When she was twenty years old, her uncle died, and she returned to her paternal home at Desenzano. Convinced that the great need of her times was a better instruction of young girls in the rudiments of the Christian religion, she converted her home into a school where at stated intervals she daily gathered all the little girls of Desenzano and taught them the elements of Christianity. It is related that one day, while in an ecstasy, she had a vision in which it was revealed to her that she was to found an association of virgins who were to devote their lives to the religious training of young girls. The school she had established at Desenzano soon bore abundant fruit, and she was invited to the neighbouring city, Brescia, to establish a similar school at that place. Angela gladly accepted the invitation.

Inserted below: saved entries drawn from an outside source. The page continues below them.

-- ==== Sys2Proof/Laws/Gathers.lean ====
section
/-! SUPPORT. What a close of a gather does, whole, and what several closes at one moment do. -/

namespace Sys2Proof.Machine

variable (s : State)

theorem Gather.hasKey_iff (ga : Gather) (g : Fin 12) (n : Nat) : ga.hasKey g n = true ↔ ga.group = g ∧ ga.pos = n := by
  simp [Gather.hasKey]

/-- The OPEN record of a key has that key. -/
theorem State.openAt_key {s : State} {g : Fin 12} {n : Nat} {ga : Gather} (h : s.openAt g n = some ga) :
    ga.group = g ∧ ga.pos = n := by
  have := List.find?_some h
  simpa [Gather.hasKey_iff] using this

/-- The group record after a close: the status counted, and what the kind of the group keeps (R110). -/
theorem State.groupAfterClose_eq (ga : Gather) (st : CloseStatus) :
    s.groupAfterClose ga st = { s.grp ga.group with
      counts := (s.grp ga.group).counts.set st.idx (min ((s.grp ga.group).counts.get st.idx + 1) 65535)
      lastWinner := if (s.grp ga.group).kind = .select then ga.vote.best.or (s.grp ga.group).lastWinner
        else (s.grp ga.group).lastWinner
      gates := if (s.grp ga.group).kind = .rank then Table.ofFn (fun b => s.gateAfter ga b)
        else (s.grp ga.group).gates } := by
  unfold State.groupAfterClose
  dsimp only
  split
  · rename_i h
    split <;> rename_i hb <;> simp [h, hb, bump]
  · rename_i h
    simp [h, bump]

/-- The state of a close before its log record. -/
def State.closedQuiet (ga : Gather) (st : CloseStatus) : State :=
  let s1 := s.putGrp ga.group (s.groupAfterClose ga st)
  { s1 with gather := { s1.gather with
      opens := s.gather.opens.filter fun x => !x.hasKey ga.group ga.pos
      results := s.gather.results ++ [{ ga with status := some st, deadline := none, result := s.resultLine ga st }] } }

theorem State.closeGather_eq (ga : Gather) (st : CloseStatus) :
    s.closeGather ga st =
      if st.abnormal then (s.closedQuiet ga st).logAbnormal ga st (card (s.expectedSet ga.group)) else s.closedQuiet ga st := rfl

theorem State.closedQuiet_frame (ga : Gather) (st : CloseStatus) : Frame [.groups, .opens, .results] s (s.closedQuiet ga st) :=
  ((s.putGrp_frame _ _).wide rfl).trans ((opens_frame _ _ _).wide rfl)

theorem State.closedQuiet_grp (ga : Gather) (st : CloseStatus) (g : Fin 12) :
    (s.closedQuiet ga st).grp g = if g = ga.group then s.groupAfterClose ga st else s.grp g := by
  simp only [State.closedQuiet, State.grp, State.putGrp, State.mark, State.setGrp]
  rw [Table.get_set]
  by_cases h : ga.group = g
  · simp [h]
  · rw [if_neg h, if_neg (fun e => h e.symm)]

/-- A close does what `ClosedAs` says (R110). -/
theorem State.closeGather_closed (ga : Gather) (st : CloseStatus) : ClosedAs s (s.closeGather ga st) ga st := by
  have hk : (fun x : Gather => !x.hasKey ga.group ga.pos) = fun x => !(decide (x.group = ga.group) && decide (x.pos = ga.pos)) := by
    funext x; simp [Gather.hasKey]
  have ho : (s.closedQuiet ga st).gather.opens =
      s.gather.opens.filter fun x => !(decide (x.group = ga.group) && decide (x.pos = ga.pos)) := by
    rw [← hk]; rfl
  have hl : (s.closedQuiet ga st).logNow = s.logNow := (s.closedQuiet_frame ga st).logNow rfl rfl
  rw [State.closeGather_eq]
  unfold ClosedAs
  split
  · refine ⟨ho, rfl, ?_, fun g hg => ?_, ?_⟩
    · show (s.closedQuiet ga st).grp ga.group = _
      rw [State.closedQuiet_grp, if_pos rfl, State.groupAfterClose_eq]
    · show (s.closedQuiet ga st).grp g = _
      rw [State.closedQuiet_grp, if_neg hg]
    · rw [State.logAbnormal, State.log_logNow, (s.closedQuiet_frame ga st).logged rfl]
      rfl
  · refine ⟨ho, rfl, ?_, fun g hg => ?_, ?_⟩
    · rw [State.closedQuiet_grp, if_pos rfl, State.groupAfterClose_eq]
    · rw [State.closedQuiet_grp, if_neg hg]
    · rw [hl, State.logged_nil]

/-- A close that is not logged changes the group table, the OPEN records and the result list only. -/
theorem State.closeGather_quiet_frame (ga : Gather) (st : CloseStatus) (h : st.abnormal = false) :
    Frame [.groups, .opens, .results] s (s.closeGather ga st) := by
  rw [State.closeGather_eq, if_neg (by simp [h])]
  exact s.closedQuiet_frame ga st

theorem ClosedAs.settle {s t : State} {ga : Gather} {st : CloseStatus} (h : ClosedAs s t ga st) : ClosedAs s t.settle ga st := by
  obtain ⟨a, b, c, d, e⟩ := h
  exact ⟨by simpa using a, by simpa using b, by simpa using c, by simpa using d, by simpa using e⟩

/-- Closes one after another do what `ClosesInOrder` says. -/
theorem closeFold_inOrder (st : CloseStatus) (l : List Gather) :
    ClosesInOrder st l s (l.foldl (fun x ga => x.closeGather ga st) s) := by
  induction l generalizing s with
  | nil => exact Frame.refl _ _
  | cons ga l ih => exact ⟨_, s.closeGather_closed ga st, s.closeGather_frame ga st, ih _⟩

theorem ClosesInOrder.trans {st : CloseStatus} {l : List Gather} {s t u : State} (h : ClosesInOrder st l s t) (g : Frame [] t u) :
    ClosesInOrder st l s u := by
  induction l generalizing s with
  | nil => exact Frame.trans h g
  | cons ga l ih => obtain ⟨v, a, b, c⟩ := h; exact ⟨v, a, b, ih c⟩

theorem keyLe_iff (a b : Gather) : keyLe a b = true ↔ closesBefore a b := by simp [keyLe, closesBefore]

theorem insertKey_perm (a : Gather) (l : List Gather) : (insertKey a l).Perm (a :: l) := by
  induction l with
  | nil => exact List.Perm.refl _
  | cons b l ih =>
    unfold insertKey
    split
    · exact List.Perm.refl _
    · exact (ih.cons b).trans (List.Perm.swap a b l)

theorem sortKeys_perm (l : List Gather) : (sortKeys l).Perm l := by
  induction l with
  | nil => exact List.Perm.refl _
  | cons a l ih => exact (insertKey_perm a _).trans (ih.cons a)

theorem insertKey_sorted (a : Gather) {l : List Gather} (h : l.Pairwise closesBefore) : (insertKey a l).Pairwise closesBefore := by
  induction l with
  | nil => simp [insertKey]
  | cons b l ih =>
    obtain ⟨hb, hl⟩ := List.pairwise_cons.mp h
    unfold insertKey
    split
    · rename_i hk
      have hab := (keyLe_iff a b).mp hk
      refine List.pairwise_cons.mpr ⟨fun x hx => ?_, h⟩
      rcases List.mem_cons.mp hx with rfl | hx
      · exact hab
      · have := hb x hx
        unfold closesBefore at *
        omega
    · rename_i hk
      have hba : closesBefore b a := by
        have : ¬closesBefore a b := fun h => hk ((keyLe_iff a b).mpr h)
        unfold closesBefore at *
        omega
      refine List.pairwise_cons.mpr ⟨fun x hx => ?_, ih hl⟩
      rcases List.mem_cons.mp ((insertKey_perm a l).mem_iff.mp hx) with rfl | hx
      · exact hba
      · exact hb x hx

theorem sortKeys_sorted (l : List Gather) : (sortKeys l).Pairwise closesBefore := by
  induction l with
  | nil => exact List.Pairwise.nil
  | cons a l ih => exact insertKey_sorted a ih

/-- The flush of the gathers that `f` picks out (R115, R116). -/
theorem flushFold_closesAll (f : Gather → Bool) :
    s.closesAll ((sortKeys (s.gather.opens.filter f)).foldl flushOne s) f .flushed :=
  ⟨_, sortKeys_perm _, sortKeys_sorted _, closeFold_inOrder s .flushed _⟩

/-- What a close leaves of what decides the next completion. -/
theorem State.closeGather_expects (ga : Gather) (st : CloseStatus) :
    (s.closeGather ga st).sections = s.sections ∧ ∀ g, ((s.closeGather ga st).grp g).set = (s.grp g).set := by
  have h := s.closeGather_closed ga st
  refine ⟨(s.closeGather_frame ga st) .sections (by decide), fun g => ?_⟩
  by_cases hg : g = ga.group
  · subst hg; rw [h.2.2.1]
  · rw [h.2.2.2.1 g hg]

theorem State.covered_congr {s t : State} (ga : Gather) (h1 : t.sections = s.sections) (h2 : ∀ g, (t.grp g).set = (s.grp g).set) :
    t.covered ga = s.covered ga := by
  simp [State.covered, State.isCandidate, State.sec, h1, h2]

theorem checkFold (k : Fin 24) (l : List Gather) (t : State) (h1 : t.sections = s.sections)
    (h2 : ∀ g, (t.grp g).set = (s.grp g).set) :
    l.foldl (checkComplete k) t =
      (l.filter fun ga => has (s.grp ga.group).set k && s.covered ga).foldl (fun x ga => x.closeGather ga .complete) t := by
  induction l generalizing t with
  | nil => rfl
  | cons ga l ih =>
    rw [List.foldl_cons, List.filter_cons]
    have he : checkComplete k t ga = if (has (s.grp ga.group).set k && s.covered ga) = true then t.closeGather ga .complete else t := by
      unfold checkComplete; rw [h2, State.covered_congr ga h1 h2]
    rw [he]
    split
    · obtain ⟨a, b⟩ := t.closeGather_expects ga .complete
      exact ih _ (a.trans h1) fun g => (b g).trans (h2 g)
    · exact ih _ h1 h2

/-- The completions after a section has left the expected sets (R10, R108). -/
theorem State.leaveExpected_closesAll (k : Fin 24) (f : Gather → Bool)
    (hf : ∀ ga, f ga = (has (s.grp ga.group).set k && s.covered ga)) : s.closesAll (s.leaveExpected k) f .complete := by
  have hf : f = fun ga => has (s.grp ga.group).set k && s.covered ga := funext hf
  subst hf
  refine ⟨_, (sortKeys_perm _).filter _, (sortKeys_sorted _).filter _, ?_⟩
  rw [State.leaveExpected, checkFold s k _ s rfl fun _ => rfl]
  exact closeFold_inOrder s .complete _

/-- A gather is covered once section `k` is not eligible exactly when it was covered without `k`. -/
theorem State.covered_without {s t : State} (k : Fin 24) (ga : Gather) (h1 : ∀ j, j ≠ k → t.sec j = s.sec j)
    (h2 : (t.sec k).state.eligible = false) (h3 : (t.grp ga.group).set = (s.grp ga.group).set) :
    (has (t.grp ga.group).set k && t.covered ga) = s.leftCovered k ga := by
  unfold State.leftCovered State.covered State.isCandidate
  rw [h3]
  congr 1
  apply Bool.eq_iff_iff.mpr
  simp only [List.all_eq_true, List.mem_finRange, true_implies, Bool.or_eq_true, Bool.not_eq_true', Bool.and_eq_false_iff,
    decide_eq_true_eq]
  refine forall_congr' fun j => ?_
  by_cases hj : j = k
  · subst hj; simp [h2]
  · simp [hj, h1 j hj, or_assoc]

end Sys2Proof.Machine
end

In 1524, while making a pilgrimage to the Holy Land, she became suddenly blind when she was on the island of Crete, but continued her journey to the Holy Places and was cured on her return while praying before a crucifix at the same place where she was struck with blindness a few weeks before. When, in the jubilee year 1525, she had come to Rome to gain the indulgences, Pope Clement VII, who had heard of her great holiness and her extraordinary success as a religious teacher of young girls, invited her to remain in Rome; but Angela, who shunned publicity, returned to Brescia. Finally, on the 25th of November, 1535, Angela chose twelve virgins and laid the foundation of the order of the Ursulines in a small house near the Church of St. Afra in Brescia. Having been five years superior of the newly-founded order, she died.
Her body lies buried in the Church of St. Afra at Brescia. She was beatified in 1768, by Clement XIII, and canonized in 1807, by Pius VII. Her feast is celebrated 31 May. [Note: After this article was written, her feast was moved to 27 January.]
HEIMBUCHER, Orden und Kongregationen (Paderborn, 1896), 1 511 sqq., SEEB`CK, Herrlichkeit der katholischen Kirche (Innsbruck, 1900); GUÉRIN, Les petite Bollandsstes (Paris), III, 326 sqq., Bullarii Romani Continuatio, VII, pt. I; her biography has been written in French by BAUTHORS (Abbeville, 1894) at Notre Dame d'Alet (1885), PASTEL, (Paris, 1878); in German by an Ursuline (Innsbruck, 1893), by an Ursuline (Paderborn, 1892), in Italian by GIRELLI (Brescia, 1871);by SALVATORI (Rome, 1807).